▶ **WHAT TO WORK ON**: From the entries below, transcribe exactly the lines between the line holding "waits (log 2). -/" and the line holding "def step (s", inclusive; skip all other lines.

▶ **DATA FOR REVIEW**:
-- ==== Sys2Proof/Machine/Step.lean ====
section
/-! DEFINITION. One step: the command at the front of the queue, or one tick while none waits (log 2). -/

namespace Sys2Proof.Machine

/-- Take the command at the front of the queue and run it with the queue's rest; with none waiting, one tick passes (log 2). -/
def step (s : State) : Host.Outcome State Fault Refusal :=
  match s.pending with
  | [] => .next s.tick
  | c :: r => exec c { s with pending := r }

/-- The state with the command that a table word spells put at the front of the queue. The table gives no command any bits, so no word spells
one and the state stays as it is. -/
def State.withFetchWord (s : State) (nbits w : Nat) : State :=
  match decodeTableWord nbits w with
  | none => s
  | some c => { s with pending := c :: s.pending }

end Sys2Proof.Machine
end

▶ **WORKED SOLUTION**:
/-! DEFINITION. One step: the command at the front of the queue, or one tick while none waits (log 2). -/

namespace Sys2Proof.Machine

/-- Take the command at the front of the queue and run it with the queue's rest; with none waiting, one tick passes (log 2). -/
def step (s : State) : Host.Outcome State Fault Refusal :=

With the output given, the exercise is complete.